# __Masixole Boya__
### __Data Analytics Engineer__ Technical Assessment

***
# __0. Imports__
***


##### I have imported several libraries to support various functionalities in the code:

- `os`: This library provides a way to interact with the operating system, and I use it to get the current working directory.

- `json`: It allows me to work with JSON data, and I use it to read and manipulate JSON files.


- `sqlalchemy.create_engine`: This function is from the SQLAlchemy library and is used to create a connection engine to interact with the SQL Server database.

- `sqlalchemy.text`: This function is used to represent SQL expressions as Python string objects.

- `pyodbc`: It is a Python module that makes accessing ODBC (Open Database Connectivity) databases simple.

## 0.1 Current Working Directory

##### I have set the current working directory using the `os.getcwd()` function to easily locate and read files in the file system.


In [1]:
import os
import json
import pandas as pd
from sqlalchemy import create_engine
from sqlalchemy import text
import pyodbc


## __0.1 Current Working Directory__

In [2]:
current_path = os.getcwd()
current_path

'c:\\Users\\STAFF\\Desktop\\Git_Repos\\Data_Engineering'

***
# __Question 1__: Automation - Export JSON Data and Import to SQL

***


##### I start by reading the content of the 'data.json' file using the `json.load` method. The data is then stored in the variable `json_data`.

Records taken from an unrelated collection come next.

/-! `modCore` -/

@[simp] theorem State.modCore_pending (c : Nat) (f : Core → Core) : (s.modCore c f).pending = s.pending := rfl
@[simp] theorem State.modCore_free (c : Nat) (f : Core → Core) : (s.modCore c f).free = s.free := rfl
@[simp] theorem State.modCore_regs (c : Nat) (f : Core → Core) : (s.modCore c f).regs = s.regs := rfl
@[simp] theorem State.modCore_stgV (c : Nat) (f : Core → Core) : (s.modCore c f).stgV = s.stgV := rfl
@[simp] theorem State.modCore_stgM (c : Nat) (f : Core → Core) : (s.modCore c f).stgM = s.stgM := rfl
@[simp] theorem State.modCore_mem (c : Nat) (f : Core → Core) : (s.modCore c f).mem = s.mem := rfl
@[simp] theorem State.modCore_poison (c : Nat) (f : Core → Core) : (s.modCore c f).poison = s.poison := rfl
@[simp] theorem State.modCore_parts (c : Nat) (f : Core → Core) : (s.modCore c f).parts = s.parts := rfl
@[simp] theorem State.modCore_msgs (c : Nat) (f : Core → Core) : (s.modCore c f).msgs = s.msgs := rfl
@[simp] theorem State.modCore_nextMsg (c : Nat) (f : Core → Core) : (s.modCore c f).nextMsg = s.nextMsg := rfl
@[simp] theorem State.modCore_remReqs (c : Nat) (f : Core → Core) : (s.modCore c f).remReqs = s.remReqs := rfl
@[simp] theorem State.modCore_nextReq (c : Nat) (f : Core → Core) : (s.modCore c f).nextReq = s.nextReq := rfl
@[simp] theorem State.modCore_lateReqs (c : Nat) (f : Core → Core) : (s.modCore c f).lateReqs = s.lateReqs := rfl
@[simp] theorem State.modCore_fabOut (c : Nat) (f : Core → Core) : (s.modCore c f).fabOut = s.fabOut := rfl
@[simp] theorem State.modCore_unrouted (c : Nat) (f : Core → Core) : (s.modCore c f).unrouted = s.unrouted := rfl
@[simp] theorem State.modCore_tally (c : Nat) (f : Core → Core) : (s.modCore c f).tally = s.tally := rfl
@[simp] theorem State.modCore_kflOut (c : Nat) (f : Core → Core) : (s.modCore c f).kflOut = s.kflOut := rfl
@[simp] theorem State.modCore_hostOut (c : Nat) (f : Core → Core) : (s.modCore c f).hostOut = s.hostOut := rfl
@[simp] theorem State.modCore_unitSeq (c : Nat) (f : Core → Core) : (s.modCore c f).unitSeq = s.unitSeq := rfl
@[simp] theorem State.modCore_devtime (c : Nat) (f : Core → Core) : (s.modCore c f).devtime = s.devtime := rfl
@[simp] theorem State.modCore_frac (c : Nat) (f : Core → Core) : (s.modCore c f).frac = s.frac := rfl
@[simp] theorem State.modCore_elapsed (c : Nat) (f : Core → Core) : (s.modCore c f).elapsed = s.elapsed := rfl
@[simp] theorem State.modCore_decided (c : Nat) (f : Core → Core) : (s.modCore c f).decided = s.decided := rfl
@[simp] theorem State.modCore_nextPkt (c : Nat) (f : Core → Core) : (s.modCore c f).nextPkt = s.nextPkt := rfl
@[simp] theorem State.modCore_owed (c : Nat) (f : Core → Core) : (s.modCore c f).owed = s.owed := rfl
@[simp] theorem State.modCore_compl (c : Nat) (f : Core → Core) : (s.modCore c f).compl = s.compl := rfl
@[simp] theorem State.modCore_sluice (c : Nat) (f : Core → Core) : (s.modCore c f).sluice = s.sluice := rfl
@[simp] theorem State.modCore_fast (c : Nat) (f : Core → Core) : (s.modCore c f).fast = s.fast := rfl
@[simp] theorem State.modCore_fwq (c : Nat) (f : Core → Core) : (s.modCore c f).fwq = s.fwq := rfl
@[simp] theorem State.modCore_jobs (c : Nat) (f : Core → Core) : (s.modCore c f).jobs = s.jobs := rfl
@[simp] theorem State.modCore_staged (c : Nat) (f : Core → Core) : (s.modCore c f).staged = s.staged := rfl
@[simp] theorem State.modCore_stageBuf (c : Nat) (f : Core → Core) : (s.modCore c f).stageBuf = s.stageBuf := rfl
@[simp] theorem State.modCore_devImg (c : Nat) (f : Core → Core) : (s.modCore c f).devImg = s.devImg := rfl
@[simp] theorem State.modCore_moorUnits (c : Nat) (f : Core → Core) : (s.modCore c f).moorUnits = s.moorUnits := rfl
@[simp] theorem State.modCore_ports (c : Nat) (f : Core → Core) : (s.modCore c f).ports = s.ports := rfl
@[simp] theorem State.modCore_postWaits (c : Nat) (f : Core → Core) : (s.modCore c f).postWaits = s.postWaits := rfl
@[simp] theorem State.modCore_west (c : Nat) (f : Core → Core) : (s.modCore c f).west = s.west := rfl
@[simp] theorem State.modCore_east (c : Nat) (f : Core → Core) : (s.modCore c f).east = s.east := rfl
@[simp] theorem State.modCore_calmSince (c : Nat) (f : Core → Core) : (s.modCore c f).calmSince = s.calmSince := rfl
@[simp] theorem State.modCore_capped (c : Nat) (f : Core → Core) : (s.modCore c f).capped = s.capped := rfl
@[simp] theorem State.modCore_link (c : Nat) (f : Core → Core) : (s.modCore c f).link = s.link := rfl
@[simp] theorem State.modCore_pins (c : Nat) (f : Core → Core) : (s.modCore c f).pins = s.pins := rfl
@[simp] theorem State.modCore_boot (c : Nat) (f : Core → Core) : (s.modCore c f).boot = s.boot := rfl
@[simp] theorem State.modCore_sync (c : Nat) (f : Core → Core) : (s.modCore c f).sync = s.sync := rfl
@[simp] theorem State.modCore_jtag (c : Nat) (f : Core → Core) : (s.modCore c f).jtag = s.jtag := rfl
@[simp] theorem State.modCore_bound (c : Nat) (f : Core → Core) : (s.modCore c f).bound = s.bound := rfl
@[simp] theorem State.modCore_lastRead (c : Nat) (f : Core → Core) : (s.modCore c f).lastRead = s.lastRead := rfl
@[simp] theorem State.modCore_reply (c : Nat) (f : Core → Core) : (s.modCore c f).reply = s.reply := rfl
@[simp] theorem State.modCore_partmap (c : Nat) (f : Core → Core) : (s.modCore c f).partmap = s.partmap := rfl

## __1.1 Reading the json file__

In [3]:
with open(current_path+'/data.json', 'r', encoding='utf-8') as file:
    json_data = json.load(file)

json_data

[{'name': 'Breanna Huffman',
  'phone': '(764) 234-7824',
  'email': 'lorem.sit@icloud.edu',
  'address': 'P.O. Box 324, 5906 In Rd.',
  'postalZip': '24-65',
  'region': 'Guerrero',
  'country': 'Philippines',
  'list': 11,
  'numberrange': 8,
  'currency': '$77.26',
  'alphanumeric': 'FYI84OMP4HD'},
 {'name': 'Nomlanga David',
  'phone': '(831) 152-6402',
  'email': 'vel.venenatis.vel@yahoo.com',
  'address': '5181 Egestas Ave',
  'postalZip': '31218',
  'region': 'Nuevo León',
  'country': 'China',
  'list': 3,
  'numberrange': 1,
  'currency': '$47.55',
  'alphanumeric': 'BYQ14QWE9PI'},
 {'name': 'Samuel Fulton',
  'phone': '(236) 478-3395',
  'email': 'ridiculus.mus.proin@outlook.couk',
  'address': 'Ap #664-2516 Magna. Av.',
  'postalZip': '745807',
  'region': 'Mexico City',
  'country': 'Turkey',
  'list': 5,
  'numberrange': 4,
  'currency': '$89.28',
  'alphanumeric': 'UFF24BGU1VD'},
 {'name': 'Kennan Macias',
  'phone': '1-987-725-3445',
  'email': 'scelerisque.dui@yahoo.com

## __1.2 Connecting to SQL Server__



##### I establish a connection to the SQL Server using the `pyodbc` library. The connection details include the driver, server name (DESKTOP-S7VHLIE\\SQLEXPRESS), the database name (CustomerTransactions), and Windows Authentication (Trusted_Connection=yes). After establishing the connection, I create a cursor to execute SQL queries. The connection is committed, and the database to be used is set to 'CustomerTransactions'.


In [4]:

conn = pyodbc.connect(
    'Driver={SQL Server};'
    'Server=DESKTOP-S7VHLIE\\SQLEXPRESS;'
    'Database=CustomerTransactions;'
    'Trusted_Connection=yes;'
)

cursor = conn.cursor()


In [5]:
conn.commit()

In [7]:
cursor.execute('use CustomerTransactions')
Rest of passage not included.